[Data for processing]
-- ==== Sys2Proof/Laws/Operands.lean ====
section
/-! SUPPORT. What the operand readers answer: ReadBits and ReadPoints succeed exactly on loaded operands, and how they stop. -/

namespace Sys2Proof.Machine

/-- A byte of a word that is read is listed in memory (R57, R59). -/
theorem memRead_of_readWord {m : Memory} {a : Nat} {w : Word} (h : readWord m a = some w) (k : Nat) (hk : k < 4) :
    memRead m (a + k) = some (w.extractLsb' (8 * k) 8) := by
  have hs := (readWord_isSome m a).mp (by simp [h])
  have h0 := hs 0 (by omega)
  have h1 := hs 1 (by omega)
  have h2 := hs 2 (by omega)
  have h3 := hs 3 (by omega)
  simp only [Nat.add_zero, Option.isSome_iff_exists] at h0 h1 h2 h3
  obtain ⟨b0, h0⟩ := h0
  obtain ⟨b1, h1⟩ := h1
  obtain ⟨b2, h2⟩ := h2
  obtain ⟨b3, h3⟩ := h3
  simp only [readWord, h0, h1, h2, h3, Option.some.injEq] at h
  subst h
  obtain rfl | rfl | rfl | rfl : k = 0 ∨ k = 1 ∨ k = 2 ∨ k = 3 := by omega
  all_goals
    simp only [Nat.add_zero, h0, h1, h2, h3, Option.some.injEq]
    refine BitVec.eq_of_getLsbD_eq fun i hi => ?_
    rw [BitVec.getLsbD_extractLsb']
    simp only [BitVec.getLsbD_append, hi, decide_true, Bool.true_and]
    obtain rfl | rfl | rfl | rfl | rfl | rfl | rfl | rfl :
      i = 0 ∨ i = 1 ∨ i = 2 ∨ i = 3 ∨ i = 4 ∨ i = 5 ∨ i = 6 ∨ i = 7 := by omega
    all_goals simp

theorem wordMarked_iff (m : Memory) (i : Nat) :
    WordMarked m (bitBase + i) ↔ (readWord m (bitBase + 4 * (i / 4))).isSome := by
  have : (bitBase + i) / 4 * 4 = bitBase + 4 * (i / 4) := by unfold bitBase; omega
  rw [readWord_isSome, WordMarked, this]

/-- BITBUF byte i as a command reads it (R59): exactly a written byte. -/
theorem readBitByte_eq_some (m : Memory) (i : Nat) (c : Byte) : readBitByte m i = some c ↔ BitByteIs m i c := by
  unfold BitByteIs readBitByte
  rw [wordMarked_iff]
  cases h : readWord m (bitBase + 4 * (i / 4)) with
  | none => simp
  | some w =>
    have hb := memRead_of_readWord h (i % 4) (Nat.mod_lt _ (by norm_num))
    rw [show bitBase + 4 * (i / 4) + i % 4 = bitBase + i by omega] at hb
    simp [hb]

theorem readBitByte_eq_none (m : Memory) (i : Nat) : readBitByte m i = none ↔ ¬ WordMarked m (bitBase + i) := by
  rw [wordMarked_iff, readBitByte, Option.map_eq_none_iff, Option.not_isSome_iff_eq_none]

/-- The loop of ReadBits answers the bits of exactly the loaded bytes. -/
theorem readBitsFrom_eq_ok (m : Memory) (n i : Nat) (b : List Bool) :
    readBitsFrom m n i = .ok b ↔ b.length = n ∧ ∀ j, (h : j < b.length) → BitByteIs m (i + j) (bitCode b[j]) := by
  induction n generalizing i b with
  | zero =>
    constructor
    · intro h; cases h; exact ⟨rfl, fun j hj => absurd hj (by simp)⟩
    · rintro ⟨h, -⟩; rw [List.length_eq_zero_iff.mp h]; rfl
  | succ n ih =>
    have key : ∀ c : Bool, readBitByte m i = some (bitCode c) →
        readBitsFrom m (n + 1) i = (readBitsFrom m n (i + 1)).map (c :: ·) := by
      intro c hc
      simp only [readBitsFrom, hc]
      cases c <;> simp [bitCode]
    constructor
    · intro h
      simp only [readBitsFrom] at h
      split at h
      · cases h
      · rename_i c hc
        have : ∃ v, c = bitCode v ∧ (readBitsFrom m n (i + 1)).map (v :: ·) = .ok b := by
          split at h
          · exact ⟨false, by simpa [bitCode], h⟩
          · split at h
            · exact ⟨true, by simpa [bitCode], h⟩
            · cases h
        obtain ⟨v, rfl, hv⟩ := this
        cases hr : readBitsFrom m n (i + 1) with
        | error e => rw [hr] at hv; cases hv
        | ok bs =>
          rw [hr] at hv
          cases hv
          obtain ⟨hl, hb⟩ := (ih (i + 1) bs).mp hr
          refine ⟨by simp [hl], fun j hj => ?_⟩
          cases j with
          | zero => exact (readBitByte_eq_some m i _).mp hc
          | succ j =>
            have := hb j (by simpa using hj)
            rwa [Nat.add_assoc, Nat.add_comm 1 j] at this
    · rintro ⟨hl, hb⟩
      cases b with
      | nil => simp at hl
      | cons v bs =>
        rw [key v ((readBitByte_eq_some m i _).mpr (hb 0 (by simp)))]
        have : readBitsFrom m n (i + 1) = .ok bs := (ih (i + 1) bs).mpr
          ⟨by simpa using hl, fun j hj => by
            have := hb (j + 1) (by simpa using hj)
            rwa [← Nat.add_assoc, Nat.add_right_comm] at this⟩
        rw [this]
        rfl

/-- ReadBits succeeds exactly on a loaded bit string (R91). -/
theorem readBits_eq_ok (s : State) (b : List Bool) : readBits s = .ok b ↔ BitsLoaded s b := by
  unfold readBits
  split
  · rename_i h
    refine ⟨fun h' => (by cases h'), fun h' => ?_⟩
    have := h'.length; have := h'.positive; have := h'.fits
    omega
  · rename_i h
    rw [readBitsFrom_eq_ok]
    constructor
    · rintro ⟨h1, h2⟩
      exact ⟨h1, by omega, by omega, fun j hj => by simpa using h2 j hj⟩
    · intro h'
      exact ⟨h'.length, fun j hj => by simpa using h'.bytes j hj⟩

/-- The loop of ReadBits stops at the first byte that is no bit: with InvalidInput where its word is written, as an unwritten read where it
is not (R91, R169). -/
theorem readBitsFrom_stop (m : Memory) (n i k : Nat) (hk : k < n)
    (hb : ∀ j < k, BitByteIs m (i + j) 0x30 ∨ BitByteIs m (i + j) 0x31) :
    (¬ WordMarked m (bitBase + (i + k)) → readBitsFrom m n i = .error .unwritten) ∧
    (∀ c, BitByteIs m (i + k) c → c ≠ 0x30 → c ≠ 0x31 → readBitsFrom m n i = .error (.error .invalidInput)) := by
  induction k generalizing n i with
  | zero =>
    obtain ⟨n, rfl⟩ : ∃ n', n = n' + 1 := ⟨n - 1, by omega⟩
    refine ⟨fun h => ?_, fun c hc h0 h1 => ?_⟩
    · have := (readBitByte_eq_none m i).mpr (by simpa using h)
      simp [readBitsFrom, this]
    · have := (readBitByte_eq_some m i c).mpr (by simpa using hc)
      simp only [readBitsFrom, this]
      rw [if_neg h0, if_neg h1]
  | succ k ih =>
    obtain ⟨n, rfl⟩ : ∃ n', n = n' + 1 := ⟨n - 1, by omega⟩
    have ih' := ih n (i + 1) (by omega) fun j hj => by
      have := hb (j + 1) (by omega)
      rwa [show i + (j + 1) = i + 1 + j by omega] at this
    rw [show i + 1 + k = i + (k + 1) by omega] at ih'
    rcases hb 0 (by omega) with h | h
    all_goals
      have := (readBitByte_eq_some m i _).mpr (by simpa using h)
      refine ⟨fun hm => ?_, fun c hc h0 h1 => ?_⟩
      · simp [readBitsFrom, this, ih'.1 hm, Except.map]
      · simp [readBitsFrom, this, ih'.2 c hc h0 h1, Except.map]

/-- The loop of ReadPoints answers exactly the loaded Points. -/
theorem readPointsFrom_eq_ok (m : Memory) (n i : Nat) (ps : List Point) :
    readPointsFrom m n i = .ok ps ↔
      ps.length = n ∧ ∀ j, (h : j < ps.length) → readPoint m (inBase + 16 * (i + j)) = some ps[j] := by
  induction n generalizing i ps with
  | zero =>
    constructor
    · intro h; cases h; exact ⟨rfl, fun j hj => absurd hj (by simp)⟩
    · rintro ⟨h, -⟩; rw [List.length_eq_zero_iff.mp h]; rfl
  | succ n ih =>
    constructor
    · intro h
      simp only [readPointsFrom] at h
      split at h
      · cases h
      · rename_i p hp
        cases hr : readPointsFrom m n (i + 1) with
        | error e => rw [hr] at h; cases h
        | ok qs =>
          rw [hr] at h
          cases h
          obtain ⟨hl, hb⟩ := (ih (i + 1) qs).mp hr
          refine ⟨by simp [hl], fun j hj => ?_⟩
          cases j with
          | zero => exact hp
          | succ j =>
            have := hb j (by simpa using hj)
            rwa [Nat.add_assoc, Nat.add_comm 1 j] at this
    · rintro ⟨hl, hb⟩
      cases ps with
      | nil => simp at hl
      | cons p qs =>
        have h0 : readPoint m (inBase + 16 * i) = some p := hb 0 (by simp)
        have : readPointsFrom m n (i + 1) = .ok qs := (ih (i + 1) qs).mpr
          ⟨by simpa using hl, fun j hj => by
            have := hb (j + 1) (by simpa using hj)
            rwa [← Nat.add_assoc, Nat.add_right_comm] at this⟩
        simp only [readPointsFrom, h0, this]
        rfl

/-- ReadPoints succeeds exactly on loaded Points (R105). -/
theorem readPoints_eq_ok (s : State) (ps : List Point) : readPoints s = .ok ps ↔ PointsLoaded s ps := by
  unfold readPoints
  split
  · rename_i h
    refine ⟨fun h' => (by cases h'), fun h' => ?_⟩
    have := h'.length; have := h'.positive; have := h'.fits
    omega
  · rename_i h
    rw [readPointsFrom_eq_ok]
    constructor
    · rintro ⟨h1, h2⟩
      exact ⟨h1, by omega, by omega, fun j hj => by simpa using h2 j hj⟩
    · intro h'
      exact ⟨h'.length, fun j hj => by simpa using h'.points j hj⟩

/-- The only way the loop of ReadPoints stops is an unwritten Point. -/
theorem readPointsFrom_stop (m : Memory) (n i : Nat) (h : ∃ j < n, readPoint m (inBase + 16 * (i + j)) = none) :
    readPointsFrom m n i = .error .unwritten := by
  induction n generalizing i with
  | zero => obtain ⟨j, hj, -⟩ := h; omega
  | succ n ih =>
    obtain ⟨j, hj, hn⟩ := h
    simp only [readPointsFrom]
    cases hp : readPoint m (inBase + 16 * i) with
    | none => rfl
    | some p =>
      cases j with
      | zero => rw [Nat.add_zero, hp] at hn; cases hn
      | succ j =>
        rw [ih (i + 1) ⟨j, by omega, by rwa [show i + 1 + j = i + (j + 1) by omega]⟩]
        rfl

/-- CheckAnalog passes exactly on legal FREQ and AMPL (R92). -/
theorem checkAnalog_eq (s : State) :
    checkAnalog s = if isPositiveFinite s.freq && isPositiveFinite s.ampl then .ok ()
      else .error (.error .invalidParameter) := by
  unfold checkAnalog checkParameter
  cases isPositiveFinite s.freq <;> cases isPositiveFinite s.ampl <;> rfl

/-- CheckA2DConfig of PCM passes exactly on a legal SRATE and QLEVELS (R148). -/
theorem checkPcmConfig_eq (s : State) :
    checkPcmConfig s = if isPositiveFinite s.srate && decide (2 ≤ s.qlevels.toNat) then .ok ()
      else .error (.error .invalidParameter) := by
  unfold checkPcmConfig checkParameter
  cases isPositiveFinite s.srate <;> cases decide (2 ≤ s.qlevels.toNat) <;> rfl

/-- CheckA2DConfig of DELTA passes exactly on a legal SRATE and DELTA_RATIO (R148). -/
theorem checkDeltaConfig_eq (s : State) :
    checkDeltaConfig s =
      if isPositiveFinite s.srate && (flt fzero s.deltaRatio && fle s.deltaRatio fone) then .ok ()
      else .error (.error .invalidParameter) := by
  unfold checkDeltaConfig checkParameter
  cases isPositiveFinite s.srate <;> cases flt fzero s.deltaRatio && fle s.deltaRatio fone <;> rfl

end Sys2Proof.Machine
end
[/Data for processing]
◆ **What you need to do**:
Match on "Machine" and copy out every line of the entries that contains it.

◆ **Exercise result**:
namespace Sys2Proof.Machine
end Sys2Proof.Machine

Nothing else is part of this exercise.